Expectations of the Clueless

About a year ago Encanto, a movie by Disney about a multigenerational Colombian family who were given magical powers, was released. It showcases family and the challenges and complexities that are associated with one as well as the joys and bond that encase it.The movie was pretty well received by audiences and its soundtrack became viral on different social media sites. The main allure of this movie, however, was the contrasting portrayal of its characters compared to Disney’s other movies and how every member of the audience was able to relate to at least one character. This movie was able to stir something in everyone’s chest, whether it be the cultural and generational struggles that resonated with people or the physical appearances of the characters that made people feel represented.  
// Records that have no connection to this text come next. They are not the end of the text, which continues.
/-- The stores of R222, STB (R205), STL (R224) and CZERO (R227) enter the store buffer (R223); a releasing STL does so once its
release has been made (R221, R385). That the release is made at issue, before the entry joins the buffer, is the model's reading
(log entry 72). The reductions (R235) enter the store buffer with their code, size, scope and order. -/
def Obligations.StoreResults : Prop :=
  ((∀ s d x g z i, ∀ e ∈ storeForms, ∀ ea v, Addressed s x g (i.toInt * e.2.1) ea → ea.toNat % e.2.1 = 0 →
     PairSource s d (sameBefore x d) e.2.2 v → StoreRoom s →
     exec (e.1 d x g z i) s = .next (retired (buffered s (plainEntry s ea e.2.1 v)) [x, d] (s.th.pc + 4))) ∧
   (∀ s d x g z (i : BitVec 12) ea v, Addressed s x g (i.toInt * 8) ea → ea.toNat % 8 = 0 → BaseSource s d v → StoreRoom s →
     exec (.stb d x g z i) s = .next (retired (buffered s (plainEntry s ea 8 v.toNat)) [x] (s.th.pc + 4))) ∧
   (∀ s d x g z c r (w : BitVec 2) (f : BitVec 4) ea v, Addressed s x g (f.toNat * 2 ^ w.toNat) ea → ea.toNat % 2 ^ w.toNat = 0 →
     PairSource s d (sameBefore x d) (w == 3) v → MayRelease s r → StoreRoom (ordered s r c.toNat) →
     exec (.stl d x g z c r w f) s =
       .next (retired (buffered (ordered s r c.toNat) { plainEntry s ea (2 ^ w.toNat) v with
         kind := .stl, scope := c, rel := r.getLsbD 1 }) [x, d] ((ordered s r c.toNat).th.pc + 4))) ∧
   (∀ s x g z (i : BitVec 10) ea, Addressed s x g (i.toInt * 64) ea → StoreRoom s →
     exec (.czero x g z i) s =
       .next (retired (buffered s { plainEntry s (ea &&& ~~~63) 64 0 with kind := .czero }) [x] (s.th.pc + 4)))) ∧
  ((∀ s d x g z c r p, ∀ e ∈ reductionForms, ∀ ea v, Addressed s x g 0 ea →
     ea.toNat % (if p == 1 then 8 else 4) = 0 → PairSource s d (sameBefore x d) (p == 1) v → MayRelease s r →
     StoreRoom (ordered s r c.toNat) →
     exec (e.1 d x g z c r p) s = .next (retired (buffered (ordered s r c.toNat) { plainEntry s ea (if p == 1 then 8 else 4) v with
       data := BitVec.ofNat 512 v, kind := .reduction e.2 (p == 1), scope := c, rel := r.getLsbD 1 }) [x, d]
       ((ordered s r c.toNat).th.pc + 4))) ∧
   (∀ s d x g z c r ea v, Addressed s x g 0 ea → ea.toNat % 4 = 0 → Source s d (sameBefore x d) v → MayRelease s r →
     StoreRoom (ordered s r c.toNat) →
     exec (.redfadd d x g z c r) s = .next (retired (buffered (ordered s r c.toNat) { plainEntry s ea 4 v.toNat with
       data := BitVec.ofNat 512 v.toNat, kind := .reduction 10 false, scope := c, rel := r.getLsbD 1 }) [x, d]
       ((ordered s r c.toNat).th.pc + 4))))

/-- A misaligned access traps with MISALIGNED and its address before it does anything (R218): the loads and stores, LDA and STL,
atomics and reductions, full/empty instructions, reservations and waits, and vector accesses with an active element. -/
def Obligations.MisalignedAccess : Prop :=
  ∀ s x g,
  (∀ d z i, ∀ e ∈ loadForms, ∀ ea, Addressed s x g (i.toInt * e.2.1) ea → ea.toNat % e.2.1 ≠ 0 → TrapsMisaligned s (e.1 d x g z i) ea) ∧
  (∀ d z i, ∀ e ∈ storeForms, ∀ ea v, Addressed s x g (i.toInt * e.2.1) ea → PairSource s d (sameBefore x d) e.2.2 v →
    ea.toNat % e.2.1 ≠ 0 → TrapsMisaligned s (e.1 d x g z i) ea) ∧
  (∀ (d : BitVec 3) z (i : BitVec 12) ea, Addressed s x g (i.toInt * 8) ea → ea.toNat % 8 ≠ 0 →
    TrapsMisaligned s (.ldb d x g z i) ea ∧ ∀ v, BaseSource s d v → TrapsMisaligned s (.stb d x g z i) ea) ∧
  (∀ d z c r (w : BitVec 2) (f : BitVec 4) ea, Addressed s x g (f.toNat * 2 ^ w.toNat) ea → ea.toNat % 2 ^ w.toNat ≠ 0 →
    TrapsMisaligned s (.lda d x g z c r w f) ea ∧ ∀ v, PairSource s d (sameBefore x d) (w == 3) v → TrapsMisaligned s (.stl d x g z c r w f) ea) ∧
  (∀ d z c r (p : BitVec 1) ea v, Addressed s x g 0 ea → ea.toNat % (if p == 1 then 8 else 4) ≠ 0 →
    (PairSource s d 0 (p == 1) v → (∀ e ∈ amoForms, TrapsMisaligned s (e.1 d x g z c r p) ea) ∧
      ∀ new, PairSource s (d + if p = 1 then 2 else 1) 0 (p == 1) new → TrapsMisaligned s (.amocas d x g z c r p) ea) ∧
    (PairSource s d (sameBefore x d) (p == 1) v → ∀ e ∈ reductionForms, TrapsMisaligned s (e.1 d x g z c r p) ea)) ∧
  (∀ d z c r ea v, Addressed s x g 0 ea → ea.toNat % 4 ≠ 0 →
    (Source s d 0 v → TrapsMisaligned s (.amofadd d x g z c r) ea) ∧ (Source s d (sameBefore x d) v → TrapsMisaligned s (.redfadd d x g z c r) ea)) ∧
  (∀ d z c r ea w0 w1 n0 n1, Addressed s x g 0 ea → PairSource s d 0 true w0 → PairSource s (d + 2) 0 true w1 →
    PairSource s (d + 4) 0 true n0 → PairSource s (d + 4 + 2) 0 true n1 → ea.toNat % 16 ≠ 0 → TrapsMisaligned s (.cswap d x g z c r) ea) ∧
  (∀ d z c r (f : BitVec 4) ea, Addressed s x g (f.toNat * 4) ea → ea.toNat % 4 ≠ 0 →
    (∀ j ∈ [Instr.ldfe d x g z c r f, .ldff d x g z c r f, .feget d x g z c r f, .lrw d x g z c r f], TrapsMisaligned s j ea) ∧
    ∀ v, Source s d (sameBefore x d) v →
      (∀ j ∈ [Instr.stfe d x g z c r f, .stff d x g z c r f, .sch d x g z c r f, .wakea d x g z c r f], TrapsMisaligned s j ea) ∧
      (s.th.wait = .idle → TrapsMisaligned s (.waita d x g z c r f) ea)) ∧
  (∀ v q (i : BitVec 6) ea, Addressed s x g (i.toInt * 32) ea → ea.toNat % 32 ≠ 0 → activeElements (s.th.predReg q) ≠ [] →
    ((s.th.vecReg v.toNat).busy = false → TrapsMisaligned s (.vld v g x q i) ea) ∧ ∀ d, VecSource s v.toNat d → TrapsMisaligned s (.vst v g x q i) ea) ∧
  (∀ v q (i : BitVec 6) stride b k, Source s x 0 stride → BaseSource s g b →
    (activeElements (s.th.predReg q)).find? (fun j => decide ((strideAddress b (i.toInt * 32) stride j).toNat % 4 ≠ 0)) = some k →
    TrapsMisaligned s (.vlds v g x q i) (strideAddress b (i.toInt * 32) stride k) ∧
    ∀ d, VecSource s v.toNat d → TrapsMisaligned s (.vsts v g x q i) (strideAddress b (i.toInt * 32) stride k)) ∧
  (∀ v (y : BitVec 5) q (i : BitVec 6) index b k, VecSource s y.toNat index → BaseSource s g b →
    (activeElements (s.th.predReg q)).find? (fun j => decide ((indexAddress b (i.toInt * 32) index j).toNat % 4 ≠ 0)) = some k →
    TrapsMisaligned s (.vgath v g y q i) (indexAddress b (i.toInt * 32) index k) ∧
    ∀ d, VecSource s v.toNat d → TrapsMisaligned s (.vscat v g y q i) (indexAddress b (i.toInt * 32) index k))

/-- The head of a store buffer drains into a core's local store (R6, R93, R223): its bytes are written, every other byte is
unchanged, and the entry leaves the buffer. What an ended thread held goes on after that, where this was its last store (R391).
A producer arrives (R104): its destination takes the value and becomes full, and it is no longer awaited. -/
def Obligations.ArrivalsAndDrains : Prop :=
  (∀ s (core : BitVec 9) e rest c off, (s.core core.toNat).buffer = e :: rest → e.kind = .plain → e.fixedAt = none →
     e.feBit = none → e.rel = false → e.away = none → e.cut = false → e.n ≤ 8 → e.mask = byteMask e.n →
     windowOff (s.viOf e.vi.toNat).lswin e.va = some (c * 2 ^ 18 + off) → c < 512 → off < 2 ^ 18 →
     localReach s (entryWho core.toNat e) c off = true → drainHeld s core.toNat = false →
     ∃ t, exec (.storeDrain core) s = .next (handLines t core.toNat) ∧ (t.core core.toNat).buffer = rest ∧
       (∀ i < e.n, memByte t.mem (localKey c off + i) = BitVec.ofNat 8 (e.data.toNat / 2 ^ (8 * i))) ∧
       SameMemoryBut s t (localKey c off) e.n ∧ t.empty = s.empty) ∧
  (∀ s (n : BitVec 12) k p, (s.thread n.toNat).producers[k]? = some p → p.ready = true → p.geom = none →
     ∃ t, exec (.producerArrival n k) s = .next t ∧
       (t.thread n.toNat).fflags = (s.thread n.toNat).fflags ||| p.flags ∧ SameMemory s t ∧
       (t.thread n.toNat).producers = (s.thread n.toNat).producers.take k ++ (s.thread n.toNat).producers.drop (k + 1) ∧
       ∀ place v, p.landings = [{ reg := .scalar place, value := v }] →
         lookD (t.thread n.toNat).scal place {} = { val := BitVec.ofNat 32 v.toNat, full := true, busy := false })

/-- PCLR, PSET, PTEST and PWAIT (R243) on a register with a presence bit: it is cleared, set, read or waited for; while a
producer will write the register, PCLR and PSET wait. `b0` has none: PCLR and PSET of it do nothing, PTEST gives 1, PWAIT goes
on. -/
def Obligations.PresenceInstructions : Prop :=
  (∀ s c i r, PresenceNames s c i r → Unawaited s [r] →
    exec (.pclr c i) s = .next (retired (s.setTh (setFull s.th r false)) [] (s.th.pc + 4)) ∧
    exec (.pset c i) s = .next (retired (s.setTh (setFull s.th r true)) [] (s.th.pc + 4))) ∧
  (∀ s, exec (.pclr 2 0) s = .next (retired s [] (s.th.pc + 4)) ∧ exec (.pset 2 0) s = .next (retired s [] (s.th.pc + 4)) ∧
    exec (.pwait 2 0) s = .next (retired s [] (s.th.pc + 4)) ∧
    ∀ d, Accepts s d → exec (.ptest d 2 0) s = .next (retired (delivered s d 1) [] (s.th.pc + 4))) ∧
  (∀ s c i r, PresenceNames s c i r → refBusy s.th r = true → ∀ x ∈ [Instr.pclr c i, .pset c i], exec x s = .next (holdSlot s)) ∧
  (∀ s d c i r, PresenceNames s c i r → Accepts s d →
    exec (.ptest d c i) s = .next (retired (delivered s d (if refFull s.th r then 1 else 0)) [] (s.th.pc + 4))) ∧
  (∀ s c i r, PresenceNames s c i r →
    (refFull s.th r = true → exec (.pwait c i) s = .next (retired s [] (s.th.pc + 4))) ∧
    (refFull s.th r = false → exec (.pwait c i) s = .next (holdSlot s)))

/-! ## Atomics, full/empty words, reservations -/

/-- The atomics (R51, R69, R232 to R234, R294): what the indivisible update at the place of R69 gives is on its way to the
destination, after the release of a releasing order. That the update is performed at the atomic's issue is the model's reading
(log entry 10). AMOFADD in a commutative range returns the partial's value and raises no flag. -/
def Obligations.AtomicResults : Prop :=
  (∀ s d x g z c r p, ∀ e ∈ amoForms, ∀ ea v s1 m, Addressed s x g 0 ea →
    PairSource s d 0 (p == 1) v → ea.toNat % (if p == 1 then 8 else 4) = 0 → Unawaited s (destRefs s d (p == 1)) →
    MayRelease s r →
    updateAt (ordered s r c.toNat) (me (ordered s r c.toNat)) ea (if p == 1 then 8 else 4) c.toNat
      { f := fun m => some (e.2.1 (if p == 1 then 64 else 32) m v % 2 ^ (if p == 1 then 64 else 32)),
        cr := e.2.2.map (fun o => (o, crFormats o (p == 1), v)) } = .ok (s1, m) →
    Unawaited s1 (destRefs s1 d (p == 1)) →
    exec (e.1 d x g z c r p) s = .next (retired (launched (acquireIf r s1) { landings := toDest s1 d (p == 1) m }) [x] (s1.th.pc + 4))) ∧
  (∀ s d x g z c r (p : BitVec 1) ea want new s1 m, Addressed s x g 0 ea → PairSource s d 0 (p == 1) want →
    PairSource s (d + if p = 1 then 2 else 1) 0 (p == 1) new → ea.toNat % (if p = 1 then 8 else 4) = 0 →
    Unawaited s (destRefs s d (p == 1)) → MayRelease s r →
    updateAt (ordered s r c.toNat) (me (ordered s r c.toNat)) ea (if p = 1 then 8 else 4) c.toNat
      { f := fun m => if m = want then some new else none } = .ok (s1, m) →
    Unawaited s1 (destRefs s1 d (p == 1)) →
    exec (.amocas d x g z c r p) s = .next (retired (launched (acquireIf r s1) { landings := toDest s1 d (p == 1) m }) [x] (s1.th.pc + 4))) ∧
  (∀ s d x g z c r ea v s1 m, Addressed s x g 0 ea → Source s d 0 v → ea.toNat % 4 = 0 → Unawaited s (destRefs s d false) →
    MayRelease s r →
    updateAt (ordered s r c.toNat) (me (ordered s r c.toNat)) ea 4 c.toNat
      { f := fun m => some (floatSum m v.toNat).1, cr := some (0, [1], v.toNat) } = .ok (s1, m) →
    Unawaited s1 (destRefs s1 d false) →
    ((∀ s2 pa, resolve s1 (me s1) .modify ea = .ok (s2, .own pa) → inCrange s1.module pa = none) →
      exec (.amofadd d x g z c r) s =
        .next (retired (launched (acquireIf r s1) {
          landings := toDest s1 d false (if isNaNCode 11 m then quieten 11 m else m), flags := (floatSum m v.toNat).2.word }) [x]
          (s1.th.pc + 4))) ∧
    (∀ s2 pa, resolve s1 (me s1) .modify ea = .ok (s2, .own pa) → (inCrange s1.module pa).isSome = true →
      exec (.amofadd d x g z c r) s = .next (retired (launched (acquireIf r s1) { landings := toDest s1 d false m }) [x] (s1.th.pc + 4)))) ∧
  (∀ s d x g z c r ea w0 w1 n0 n1 s1 m, Addressed s x g 0 ea → PairSource s d 0 true w0 → PairSource s (d + 2) 0 true w1 →
    PairSource s (d + 4) 0 true n0 → PairSource s (d + 4 + 2) 0 true n1 → ea.toNat % 16 = 0 →
    Unawaited s (destRefs s d true ++ destRefs s (d + 2) true) → MayRelease s r →
    updateAt (ordered s r c.toNat) (me (ordered s r c.toNat)) ea 16 c.toNat
      { f := cswapValue (w0 + 2 ^ 64 * w1) (n0 + 2 ^ 64 * n1) } = .ok (s1, m) →
    Unawaited s1 (destRefs s1 d true ++ destRefs s1 (d + 2) true) →
    exec (.cswap d x g z c r) s =
      .next (retired (launched (acquireIf r s1) { landings := toDest s1 d true (m % 2 ^ 64) ++ toDest s1 (d + 2) true (m / 2 ^ 64) }) [x]
        (s1.th.pc + 4)))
Disney, a world-renowned entertainment company, anticipated success and created merchandise for the movie prior to its release. Out of all the characters in the movie, a trio of sisters became the main focus of Disney’s marketing team. Out of these three women Isabela, Luisa, and Mirabel, Disney expected Isabela and Mirabel to be more popular as Isabela had the ability to grow flowers and was perfect while Mirabel was the main protagonist. The executives of Disney didn’t believe that Luisa would sell well as she was not the typical portrayal of a feminine character in a children’s movie. Luisa has a broad and muscular frame as well as the gift of strength, different from the petite and slender appearance of typical Disney women. She is not the type of woman that society would deem attractive because the “ideal” woman would be delicate and petite. She would be domestic and enjoy feminine things. These expectations are built by traditional gender roles along with the sexism and misogyny that shapes society.
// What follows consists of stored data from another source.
-- ==== Sys2Proof/Laws/State.lean ====
section
/-!
SUPPORT. Sys2Proof/Laws/State.lean: what each update of the state leaves, field by field, and reading a table after writing it.
-/

namespace Sys2Proof.Machine

/-! ## Tables -/

@[simp] theorem look_put_same {α : Type} (m : AMap α) (k : Nat) (v : α) : look (put m k v) k = some v := by
  induction m with
  | nil => simp [put, look]
  | cons p rest ih =>
    obtain ⟨j, u⟩ := p
    unfold put
    split
    · simp [look]
    · split
      · simp [look]
      · rename_i h
        simp [look, Ne.symm h, ih]

theorem look_put_other {α : Type} (m : AMap α) {k j : Nat} (v : α) (h : j ≠ k) : look (put m k v) j = look m j := by
  induction m with
  | nil => simp [put, look, Ne.symm h]
  | cons p rest ih =>
    obtain ⟨i, u⟩ := p
    unfold put
    split
    · simp [look, Ne.symm h]
    · split
      · rename_i h2
        subst h2
        simp [look, Ne.symm h]
      · simp [look, ih]

@[simp] theorem look_del_same {α : Type} (m : AMap α) (k : Nat) : look (del m k) k = none := by
  induction m with
  | nil => rfl
  | cons p rest ih =>
    obtain ⟨j, u⟩ := p
    by_cases h : j = k
    · simpa [del, h] using ih
    · simpa [del, h, look] using ih

theorem look_del_other {α : Type} (m : AMap α) {k j : Nat} (h : j ≠ k) : look (del m k) j = look m j := by
  induction m with
  | nil => rfl
  | cons p rest ih =>
    obtain ⟨i, u⟩ := p
    by_cases hi : i = k
    · subst hi
      simpa [del, look, Ne.symm h] using ih
    · by_cases hj : i = j
      · simp [del, look, hj, h]
      · simpa [del, look, hi, hj] using ih

@[simp] theorem lookD_put_same {α : Type} (m : AMap α) (k : Nat) (v d : α) : lookD (put m k v) k d = v := by
  simp [lookD]

theorem lookD_put_other {α : Type} (m : AMap α) {k j : Nat} (v d : α) (h : j ≠ k) : lookD (put m k v) j d = lookD m j d := by
  simp [lookD, look_put_other m v h]

@[simp] theorem lookD_del_same {α : Type} (m : AMap α) (k : Nat) (d : α) : lookD (del m k) k d = d := by
  simp [lookD]

theorem lookD_del_other {α : Type} (m : AMap α) {k j : Nat} (d : α) (h : j ≠ k) : lookD (del m k) j d = lookD m j d := by
  simp [lookD, look_del_other m h]

/-! ## Reading a part of the state after writing it -/

namespace State

@[simp] theorem thread_setThread_same (s : State) (t : Nat) (x : Thread) : (s.setThread t x).thread t = x := by
  simp [thread, setThread]

theorem thread_setThread_other (s : State) {t u : Nat} (x : Thread) (h : u ≠ t) : (s.setThread t x).thread u = s.thread u := by
  simp [thread, setThread, lookD_put_other _ _ _ h]

@[simp] theorem th_setTh (s : State) (x : Thread) : (s.setTh x).th = x := thread_setThread_same s s.cur x

@[simp] theorem thread_setTh (s : State) (x : Thread) : (s.setTh x).thread s.cur = x := thread_setThread_same s s.cur x

@[simp] theorem core_setCore_same (s : State) (c : Nat) (x : Core) : (s.setCore c x).core c = x := by
  simp [core, setCore]

theorem core_setCore_other (s : State) {c d : Nat} (x : Core) (h : d ≠ c) : (s.setCore c x).core d = s.core d := by
  simp [core, setCore, lookD_put_other _ _ _ h]

@[simp] theorem cluster_setCluster_same (s : State) (k : Nat) (x : Cluster) : (s.setCluster k x).cluster k = x := by
  simp [cluster, setCluster]

theorem cluster_setCluster_other (s : State) {k j : Nat} (x : Cluster) (h : j ≠ k) :
    (s.setCluster k x).cluster j = s.cluster j := by
  simp [cluster, setCluster, lookD_put_other _ _ _ h]

@[simp] theorem viOf_setVi_same (s : State) (v : Nat) (x : Vi) : (s.setVi v x).viOf v = x := by
  simp [viOf, setVi]

theorem viOf_setVi_other (s : State) {v w : Nat} (x : Vi) (h : w ≠ v) : (s.setVi v x).viOf w = s.viOf w := by
  simp [viOf, setVi, lookD_put_other _ _ _ h]

end State

/-! ## The other fields -/

namespace State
“Luisa is, to be frank, the most beloved character for a reason, no one’s seen anything like her before.”

Jessica Darrow (Voice of Luisa) in an interview with Out Magazine

Their assumption was wrong and their belief was flipped upside down when the movie released and parents started to purchase more and more Luisa toys. They were proven wrong by the same generation that society has started to put its expectations on. It was like a game of chess, the game of supply and demand in which all companies participated in and which knocked Disney off its pedestal. Because the opposite of what they thought would happen happened, and surprised them all.

“I’m tired of perfect, I want real”


Children were drawn to Luisa’s character. As the target audience, their opinion mattered the most, and they decided that Luisa was better than Isabela or Mirabel. This is because they were bored with characters that looked and acted nothing like them. Luisa is more realistic and has flaws. She is open, vulnerable, and has insecurities as most people do. Isabela is perfect, molded that way by societal expectations as well as her grandma’s expectations of her, such as how a bonsai tree might be molded to its gardener’s idea of perfection and beauty. As a result, Luisa became popular and Disney, not anticipating this, was woefully unprepared for the demand for Luisa merchandise. 
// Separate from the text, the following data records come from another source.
-- ==== Sys2Proof/Laws/PerInstr.lean ====
section
/-!
SUPPORT. Sys2Proof/Laws/PerInstr.lean: facts about each instruction as syntax: its encoding fits its 32-bit word.
-/

namespace Sys2Proof

set_option Elab.async false

/-! Each layout of fields stays within a word over fixed bits that leave room for them. -/

theorem placeH_lt (m : Nat) (h : BitVec 26) (fits : m + 67108863 < 2 ^ 32) : placeH m h < 2 ^ 32 := by
  simp only [placeH]; omega

theorem placeDABST_lt (m : Nat) (d : BitVec 5) (a : BitVec 5) (b : BitVec 5) (s : BitVec 1) (t : BitVec 1) (fits : m + 67108352 < 2 ^ 32) : placeDABST m d a b s t < 2 ^ 32 := by
  simp only [placeDABST]; omega

theorem placeDANS_lt (m : Nat) (d : BitVec 5) (a : BitVec 5) (n : BitVec 5) (s : BitVec 1) (fits : m + 67107840 < 2 ^ 32) : placeDANS m d a n s < 2 ^ 32 := by
  simp only [placeDANS]; omega

theorem placeDAS_lt (m : Nat) (d : BitVec 5) (a : BitVec 5) (s : BitVec 1) (fits : m + 67044352 < 2 ^ 32) : placeDAS m d a s < 2 ^ 32 := by
  simp only [placeDAS]; omega

theorem placeDASI_lt (m : Nat) (d : BitVec 5) (a : BitVec 5) (s : BitVec 1) (i : BitVec 15) (fits : m + 67108863 < 2 ^ 32) : placeDASI m d a s i < 2 ^ 32 := by
  simp only [placeDASI]; omega

theorem placeDI_lt (m : Nat) (d : BitVec 5) (i : BitVec 21) (fits : m + 67108863 < 2 ^ 32) : placeDI m d i < 2 ^ 32 := by
  simp only [placeDI]; omega

theorem placeDACW_lt (m : Nat) (d : BitVec 5) (a : BitVec 5) (c : BitVec 2) (w : BitVec 14) (fits : m + 67108863 < 2 ^ 32) : placeDACW m d a c w < 2 ^ 32 := by
  simp only [placeDACW]; omega

theorem placeDABST9_lt (m : Nat) (d : BitVec 3) (a : BitVec 5) (b : BitVec 5) (s : BitVec 1) (t : BitVec 1) (fits : m + 16776704 < 2 ^ 32) : placeDABST9 m d a b s t < 2 ^ 32 := by
  simp only [placeDABST9]; omega

theorem placeDAS10_lt (m : Nat) (d : BitVec 5) (a : BitVec 3) (s : BitVec 1) (fits : m + 65471488 < 2 ^ 32) : placeDAS10 m d a s < 2 ^ 32 := by
  simp only [placeDAS10]; omega

theorem placeDABST9x_lt (m : Nat) (d : BitVec 3) (a : BitVec 3) (b : BitVec 5) (s : BitVec 1) (t : BitVec 1) (fits : m + 15203840 < 2 ^ 32) : placeDABST9x m d a b s t < 2 ^ 32 := by
  simp only [placeDABST9x]; omega

theorem placeDAS10x_lt (m : Nat) (d : BitVec 3) (a : BitVec 3) (s : BitVec 1) (fits : m + 15139840 < 2 ^ 32) : placeDAS10x m d a s < 2 ^ 32 := by
  simp only [placeDAS10x]; omega

theorem placeDASI0_lt (m : Nat) (d : BitVec 3) (a : BitVec 3) (s : BitVec 1) (i : BitVec 15) (fits : m + 15204351 < 2 ^ 32) : placeDASI0 m d a s i < 2 ^ 32 := by
  simp only [placeDASI0]; omega

theorem placeDI0_lt (m : Nat) (d : BitVec 3) (i : BitVec 21) (fits : m + 16777215 < 2 ^ 32) : placeDI0 m d i < 2 ^ 32 := by
  simp only [placeDI0]; omega

theorem placeDXGSI_lt (m : Nat) (d : BitVec 3) (x : BitVec 5) (g : BitVec 3) (s : BitVec 1) (i : BitVec 12) (fits : m + 16777215 < 2 ^ 32) : placeDXGSI m d x g s i < 2 ^ 32 := by
  simp only [placeDXGSI]; omega

theorem placeABI_lt (m : Nat) (a : BitVec 5) (b : BitVec 5) (i : BitVec 13) (fits : m + 67051519 < 2 ^ 32) : placeABI m a b i < 2 ^ 32 := by
  simp only [placeABI]; omega

theorem placeANI_lt (m : Nat) (a : BitVec 5) (n : BitVec 5) (i : BitVec 13) (fits : m + 67051519 < 2 ^ 32) : placeANI m a n i < 2 ^ 32 := by
  simp only [placeANI]; omega

theorem placeAI_lt (m : Nat) (a : BitVec 5) (i : BitVec 13) (fits : m + 65019903 < 2 ^ 32) : placeAI m a i < 2 ^ 32 := by
  simp only [placeAI]; omega

theorem placeI_lt (m : Nat) (i : BitVec 26) (fits : m + 67108863 < 2 ^ 32) : placeI m i < 2 ^ 32 := by
  simp only [placeI]; omega

theorem placeBT_lt (m : Nat) (b : BitVec 3) (t : BitVec 1) (fits : m + 14848 < 2 ^ 32) : placeBT m b t < 2 ^ 32 := by
  simp only [placeBT]; omega

theorem placeDABST9xx_lt (m : Nat) (d : BitVec 5) (a : BitVec 5) (b : BitVec 3) (s : BitVec 1) (t : BitVec 1) (fits : m + 67059200 < 2 ^ 32) : placeDABST9xx m d a b s t < 2 ^ 32 := by
  simp only [placeDABST9xx]; omega

theorem placeDASQR_lt (m : Nat) (d : BitVec 5) (a : BitVec 5) (s : BitVec 1) (q : BitVec 1) (r : BitVec 3) (fits : m + 67044832 < 2 ^ 32) : placeDASQR m d a s q r < 2 ^ 32 := by
  simp only [placeDASQR]; omega

theorem placeDASR_lt (m : Nat) (d : BitVec 5) (a : BitVec 5) (s : BitVec 1) (r : BitVec 3) (fits : m + 67044576 < 2 ^ 32) : placeDASR m d a s r < 2 ^ 32 := by
  simp only [placeDASR]; omega

theorem placeDXGSI0_lt (m : Nat) (d : BitVec 5) (x : BitVec 5) (g : BitVec 3) (s : BitVec 1) (i : BitVec 12) (fits : m + 67108863 < 2 ^ 32) : placeDXGSI0 m d x g s i < 2 ^ 32 := by
  simp only [placeDXGSI0]; omega

theorem placeDXGSCRZF_lt (m : Nat) (d : BitVec 5) (x : BitVec 5) (g : BitVec 3) (s : BitVec 1) (c : BitVec 3) (r : BitVec 2) (z : BitVec 2) (f : BitVec 4) (fits : m + 67106815 < 2 ^ 32) : placeDXGSCRZF m d x g s c r z f < 2 ^ 32 := by
  simp only [placeDXGSCRZF]; omega

theorem placeDXGSCRP_lt (m : Nat) (d : BitVec 5) (x : BitVec 5) (g : BitVec 3) (s : BitVec 1) (c : BitVec 3) (r : BitVec 2) (p : BitVec 1) (fits : m + 67105020 < 2 ^ 32) : placeDXGSCRP m d x g s c r p < 2 ^ 32 := by
  simp only [placeDXGSCRP]; omega

theorem placeDXGSCR_lt (m : Nat) (d : BitVec 5) (x : BitVec 5) (g : BitVec 3) (s : BitVec 1) (c : BitVec 3) (r : BitVec 2) (fits : m + 67105016 < 2 ^ 32) : placeDXGSCR m d x g s c r < 2 ^ 32 := by
  simp only [placeDXGSCR]; omega

theorem placeDXGSCRF_lt (m : Nat) (d : BitVec 5) (x : BitVec 5) (g : BitVec 3) (s : BitVec 1) (c : BitVec 3) (r : BitVec 2) (f : BitVec 4) (fits : m + 67105279 < 2 ^ 32) : placeDXGSCRF m d x g s c r f < 2 ^ 32 := by
  simp only [placeDXGSCRF]; omega

theorem placeXGSCRF_lt (m : Nat) (x : BitVec 5) (g : BitVec 3) (s : BitVec 1) (c : BitVec 3) (r : BitVec 2) (f : BitVec 4) (fits : m + 2093567 < 2 ^ 32) : placeXGSCRF m x g s c r f < 2 ^ 32 := by
  simp only [placeXGSCRF]; omega

theorem placeXGSI_lt (m : Nat) (x : BitVec 5) (g : BitVec 3) (s : BitVec 1) (i : BitVec 10) (fits : m + 2094079 < 2 ^ 32) : placeXGSI m x g s i < 2 ^ 32 := by
  simp only [placeXGSI]; omega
Imperfection is what makes humans people. People are not perfect and children can see that. They notice that they have flaws and weaknesses. Adults understand that nobody is perfect but they try their best anyway. That’s what separates adults and children. Kids are immersed in the societal expectations of them, but they still have the innocence to be able to not submerge themselves into the rabbit hole of BEING perfect. They still hold on to the hope of being able to be themselves, latching on to any representation they can find. That’s why they love Luisa. They see a woman being able to be strong and muscular while still being feminine, as well as someone being able to cry and show emotion while still being strong. Luisa’s character breaks down the societal expectations that have started to creep into children’s lives and prove that what has been doesn’t have to be.